Staali et al. [7] and Baba Moussa et al. [24] showed that Ca²⁺ influx and ethidium entry promoted by leukotoxins can be selectively inhibited. We evaluated the different oxidized LukS-PV and LukF-PV double mutants for their ability to activate PMNs and provoke Ca²⁺-channel opening (Figure 5). In our system, we assayed LukS-PV at 0.1 or 1 nM in combination with LukF-PV at 2 or 20 nM, and compared activity of associations of LukS-PV proteins/mutants at 1 nM and LukF-PV proteins/mutants at 20 nM. Table 1 summarizes kinetics of cell-associated Ca²⁺ fluorescence for different combinations.
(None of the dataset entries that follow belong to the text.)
@[simp] theorem State.drawn_pending (s : State)  : (s.drawn).pending = s.pending := rfl
@[simp] theorem State.drawn_regs (s : State)  : (s.drawn).regs = s.regs := rfl
@[simp] theorem State.drawn_ruling (s : State)  : (s.drawn).ruling = s.ruling := rfl
@[simp] theorem State.drawn_synOuts (s : State)  : (s.drawn).synOuts = s.synOuts := rfl
@[simp] theorem State.drawn_evq (s : State)  : (s.drawn).evq = s.evq := rfl
@[simp] theorem State.drawn_gpio (s : State)  : (s.drawn).gpio = s.gpio := rfl
@[simp] theorem State.drawn_attic (s : State)  : (s.drawn).attic = s.attic := rfl
@[simp] theorem State.drawn_blot (s : State)  : (s.drawn).blot = s.blot := rfl
@[simp] theorem State.drawn_fabric (s : State)  : (s.drawn).fabric = s.fabric := rfl
@[simp] theorem State.drawn_strong (s : State)  : (s.drawn).strong = s.strong := rfl
@[simp] theorem State.drawn_ports (s : State)  : (s.drawn).ports = s.ports := rfl
@[simp] theorem State.drawn_mem (s : State)  : (s.drawn).mem = s.mem := rfl
@[simp] theorem State.drawn_streams (s : State)  : (s.drawn).streams = s.streams := rfl
@[simp] theorem State.drawn_mots (s : State)  : (s.drawn).mots = s.mots := rfl
@[simp] theorem State.drawn_xsWaiting (s : State)  : (s.drawn).xsWaiting = s.xsWaiting := rfl
@[simp] theorem State.drawn_audio (s : State)  : (s.drawn).audio = s.audio := rfl
@[simp] theorem State.drawn_cellar (s : State)  : (s.drawn).cellar = s.cellar := rfl
@[simp] theorem State.drawn_folios (s : State)  : (s.drawn).folios = s.folios := rfl
@[simp] theorem State.drawn_power (s : State)  : (s.drawn).power = s.power := rfl
@[simp] theorem State.drawn_boot (s : State)  : (s.drawn).boot = s.boot := rfl
@[simp] theorem State.drawn_host (s : State)  : (s.drawn).host = s.host := rfl
@[simp] theorem State.drawn_sysif (s : State)  : (s.drawn).sysif = s.sysif := rfl
@[simp] theorem State.drawn_flash (s : State)  : (s.drawn).flash = s.flash := rfl
@[simp] theorem State.drawn_sram (s : State)  : (s.drawn).sram = s.sram := rfl
@[simp] theorem State.drawn_trace (s : State)  : (s.drawn).trace = s.trace := rfl
@[simp] theorem State.drawn_faults (s : State)  : (s.drawn).faults = s.faults := rfl
@[simp] theorem State.drawn_loads (s : State)  : (s.drawn).loads = s.loads := rfl
@[simp] theorem State.drawn_out (s : State)  : (s.drawn).out = s.out := rfl
@[simp] theorem State.drawn_freeCount (s : State)  : (s.drawn).freeCount = s.freeCount + 1 := rfl
@[simp] theorem State.drawn_rd (s : State) (r : Nat) : (s.drawn).rd r = s.rd r := rfl
@[simp] theorem State.drawn_get (s : State) (r : Fld) : (s.drawn).get r = s.get r := rfl
@[simp] theorem State.drawn_on (s : State) (r : Fld) : (s.drawn).on r = s.on r := rfl

@[simp] theorem State.setFlash_pending (s : State) (a : Nat) (b : Byte) : (s.setFlash a b).pending = s.pending := rfl
@[simp] theorem State.setFlash_regs (s : State) (a : Nat) (b : Byte) : (s.setFlash a b).regs = s.regs := rfl
@[simp] theorem State.setFlash_ruling (s : State) (a : Nat) (b : Byte) : (s.setFlash a b).ruling = s.ruling := rfl
@[simp] theorem State.setFlash_synOuts (s : State) (a : Nat) (b : Byte) : (s.setFlash a b).synOuts = s.synOuts := rfl
@[simp] theorem State.setFlash_evq (s : State) (a : Nat) (b : Byte) : (s.setFlash a b).evq = s.evq := rfl
@[simp] theorem State.setFlash_gpio (s : State) (a : Nat) (b : Byte) : (s.setFlash a b).gpio = s.gpio := rfl
@[simp] theorem State.setFlash_attic (s : State) (a : Nat) (b : Byte) : (s.setFlash a b).attic = s.attic := rfl
@[simp] theorem State.setFlash_blot (s : State) (a : Nat) (b : Byte) : (s.setFlash a b).blot = s.blot := rfl
@[simp] theorem State.setFlash_fabric (s : State) (a : Nat) (b : Byte) : (s.setFlash a b).fabric = s.fabric := rfl
@[simp] theorem State.setFlash_strong (s : State) (a : Nat) (b : Byte) : (s.setFlash a b).strong = s.strong := rfl
@[simp] theorem State.setFlash_ports (s : State) (a : Nat) (b : Byte) : (s.setFlash a b).ports = s.ports := rfl
@[simp] theorem State.setFlash_mem (s : State) (a : Nat) (b : Byte) : (s.setFlash a b).mem = s.mem := rfl
@[simp] theorem State.setFlash_streams (s : State) (a : Nat) (b : Byte) : (s.setFlash a b).streams = s.streams := rfl
@[simp] theorem State.setFlash_mots (s : State) (a : Nat) (b : Byte) : (s.setFlash a b).mots = s.mots := rfl
@[simp] theorem State.setFlash_xsWaiting (s : State) (a : Nat) (b : Byte) : (s.setFlash a b).xsWaiting = s.xsWaiting := rfl
@[simp] theorem State.setFlash_audio (s : State) (a : Nat) (b : Byte) : (s.setFlash a b).audio = s.audio := rfl
@[simp] theorem State.setFlash_cellar (s : State) (a : Nat) (b : Byte) : (s.setFlash a b).cellar = s.cellar := rfl
@[simp] theorem State.setFlash_folios (s : State) (a : Nat) (b : Byte) : (s.setFlash a b).folios = s.folios := rfl
@[simp] theorem State.setFlash_power (s : State) (a : Nat) (b : Byte) : (s.setFlash a b).power = s.power := rfl
@[simp] theorem State.setFlash_boot (s : State) (a : Nat) (b : Byte) : (s.setFlash a b).boot = s.boot := rfl
@[simp] theorem State.setFlash_host (s : State) (a : Nat) (b : Byte) : (s.setFlash a b).host = s.host := rfl
@[simp] theorem State.setFlash_sysif (s : State) (a : Nat) (b : Byte) : (s.setFlash a b).sysif = s.sysif := rfl
@[simp] theorem State.setFlash_sram (s : State) (a : Nat) (b : Byte) : (s.setFlash a b).sram = s.sram := rfl
@[simp] theorem State.setFlash_trace (s : State) (a : Nat) (b : Byte) : (s.setFlash a b).trace = s.trace := rfl
@[simp] theorem State.setFlash_faults (s : State) (a : Nat) (b : Byte) : (s.setFlash a b).faults = s.faults := rfl
@[simp] theorem State.setFlash_loads (s : State) (a : Nat) (b : Byte) : (s.setFlash a b).loads = s.loads := rfl
@[simp] theorem State.setFlash_out (s : State) (a : Nat) (b : Byte) : (s.setFlash a b).out = s.out := rfl
@[simp] theorem State.setFlash_freeCount (s : State) (a : Nat) (b : Byte) : (s.setFlash a b).freeCount = s.freeCount := rfl
@[simp] theorem State.setFlash_rd (s : State) (a : Nat) (b : Byte) (r : Nat) : (s.setFlash a b).rd r = s.rd r := rfl
@[simp] theorem State.setFlash_get (s : State) (a : Nat) (b : Byte) (r : Fld) : (s.setFlash a b).get r = s.get r := rfl
@[simp] theorem State.setFlash_on (s : State) (a : Nat) (b : Byte) (r : Fld) : (s.setFlash a b).on r = s.on r := rfl

@[simp] theorem State.addLoad_pending (s : State) (k v : Nat) : (s.addLoad k v).pending = s.pending := rfl
@[simp] theorem State.addLoad_regs (s : State) (k v : Nat) : (s.addLoad k v).regs = s.regs := rfl
@[simp] theorem State.addLoad_ruling (s : State) (k v : Nat) : (s.addLoad k v).ruling = s.ruling := rfl
@[simp] theorem State.addLoad_synOuts (s : State) (k v : Nat) : (s.addLoad k v).synOuts = s.synOuts := rfl
@[simp] theorem State.addLoad_evq (s : State) (k v : Nat) : (s.addLoad k v).evq = s.evq := rfl
@[simp] theorem State.addLoad_gpio (s : State) (k v : Nat) : (s.addLoad k v).gpio = s.gpio := rfl
@[simp] theorem State.addLoad_attic (s : State) (k v : Nat) : (s.addLoad k v).attic = s.attic := rfl
@[simp] theorem State.addLoad_blot (s : State) (k v : Nat) : (s.addLoad k v).blot = s.blot := rfl
@[simp] theorem State.addLoad_fabric (s : State) (k v : Nat) : (s.addLoad k v).fabric = s.fabric := rfl
@[simp] theorem State.addLoad_strong (s : State) (k v : Nat) : (s.addLoad k v).strong = s.strong := rfl
@[simp] theorem State.addLoad_ports (s : State) (k v : Nat) : (s.addLoad k v).ports = s.ports := rfl
@[simp] theorem State.addLoad_mem (s : State) (k v : Nat) : (s.addLoad k v).mem = s.mem := rfl
@[simp] theorem State.addLoad_streams (s : State) (k v : Nat) : (s.addLoad k v).streams = s.streams := rfl
@[simp] theorem State.addLoad_mots (s : State) (k v : Nat) : (s.addLoad k v).mots = s.mots := rfl
@[simp] theorem State.addLoad_xsWaiting (s : State) (k v : Nat) : (s.addLoad k v).xsWaiting = s.xsWaiting := rfl
@[simp] theorem State.addLoad_audio (s : State) (k v : Nat) : (s.addLoad k v).audio = s.audio := rfl
@[simp] theorem State.addLoad_cellar (s : State) (k v : Nat) : (s.addLoad k v).cellar = s.cellar := rfl
@[simp] theorem State.addLoad_folios (s : State) (k v : Nat) : (s.addLoad k v).folios = s.folios := rfl
@[simp] theorem State.addLoad_power (s : State) (k v : Nat) : (s.addLoad k v).power = s.power := rfl
@[simp] theorem State.addLoad_boot (s : State) (k v : Nat) : (s.addLoad k v).boot = s.boot := rfl
@[simp] theorem State.addLoad_host (s : State) (k v : Nat) : (s.addLoad k v).host = s.host := rfl
@[simp] theorem State.addLoad_sysif (s : State) (k v : Nat) : (s.addLoad k v).sysif = s.sysif := rfl
@[simp] theorem State.addLoad_flash (s : State) (k v : Nat) : (s.addLoad k v).flash = s.flash := rfl
@[simp] theorem State.addLoad_sram (s : State) (k v : Nat) : (s.addLoad k v).sram = s.sram := rfl
@[simp] theorem State.addLoad_trace (s : State) (k v : Nat) : (s.addLoad k v).trace = s.trace := rfl
@[simp] theorem State.addLoad_faults (s : State) (k v : Nat) : (s.addLoad k v).faults = s.faults := rfl
@[simp] theorem State.addLoad_out (s : State) (k v : Nat) : (s.addLoad k v).out = s.out := rfl
@[simp] theorem State.addLoad_freeCount (s : State) (k v : Nat) : (s.addLoad k v).freeCount = s.freeCount := rfl
@[simp] theorem State.addLoad_rd (s : State) (k v : Nat) (r : Nat) : (s.addLoad k v).rd r = s.rd r := rfl
@[simp] theorem State.addLoad_get (s : State) (k v : Nat) (r : Fld) : (s.addLoad k v).get r = s.get r := rfl
@[simp] theorem State.addLoad_on (s : State) (k v : Nat) (r : Fld) : (s.addLoad k v).on r = s.on r := rfl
When mutants were first combined with the heterologous WT protein, kinetics of Ca²⁺ influx comparable with that of the WT toxin were observed for combinations involving LukS-PV(-1C)-R16C or N2C-R16C and LukF-PV at 20 nM (Figure 5(a)). In contrast, the kinetics for 1 nM LukS-PV D1C-R16C combined with LukF-PV was decreased to a lower value than that obtained for WT combination involving 2 nM of LukF-PV. The same was observed for LukS-PV + LukF-PV S8C-K20C, whereas the combinations involving LukF-PV T5C-T21C were almost as active as the WT toxin (Figure 5(b), Table 1). Greater variations in Ca²⁺ induction were obtained when associating oxidized mutants with each other (Figures 5(c) and 5(d)). Among the combinations involving LukF-PV S8C-K20C, only LukS-PV N2C-R16C significantly induced Ca²⁺ influx. The combinations of LukS-PV(-1C-R16C) and N2C-R16C with LukF-PV T5-T21C produced kinetics almost similar to the WT toxin, and the combination involving LukS-PV D1C-R16C showed a better Ca²⁺ influx than its combination with LukS-PV (Figures 5(a) and 5(d), Table 1). Altogether, these data indicate that constraining N-terminal extremities might not be detrimental to biological activity.

Figure 5.

Flow cytometry evaluation of Ca²⁺ entry into human PMNs for different combinations of purified WT S and F proteins and their oxidized double mutants. (a) Oxidized LukS-PV mutants were tested with WT LukF-PV. (b) Oxidized LukF-PV double mutants were tested with WT LukS-PV. (c) Oxidized LukS-PV double mutants were tested with LukF-PV S8C-K20Cox. (d) Oxidized LukS-PV double mutants were tested with LukF-PV T5C-T21Cox.

Table 1.

Times (min) to reach (a) 5% and (b) 100% of the Fluo-3 fluorescence characteristic of the cellular entry of Ca²⁺ due to calcium channels activation by combinations of PVL (taken as reference) and its mutants, n.r.: not reached, n.d.: not determined.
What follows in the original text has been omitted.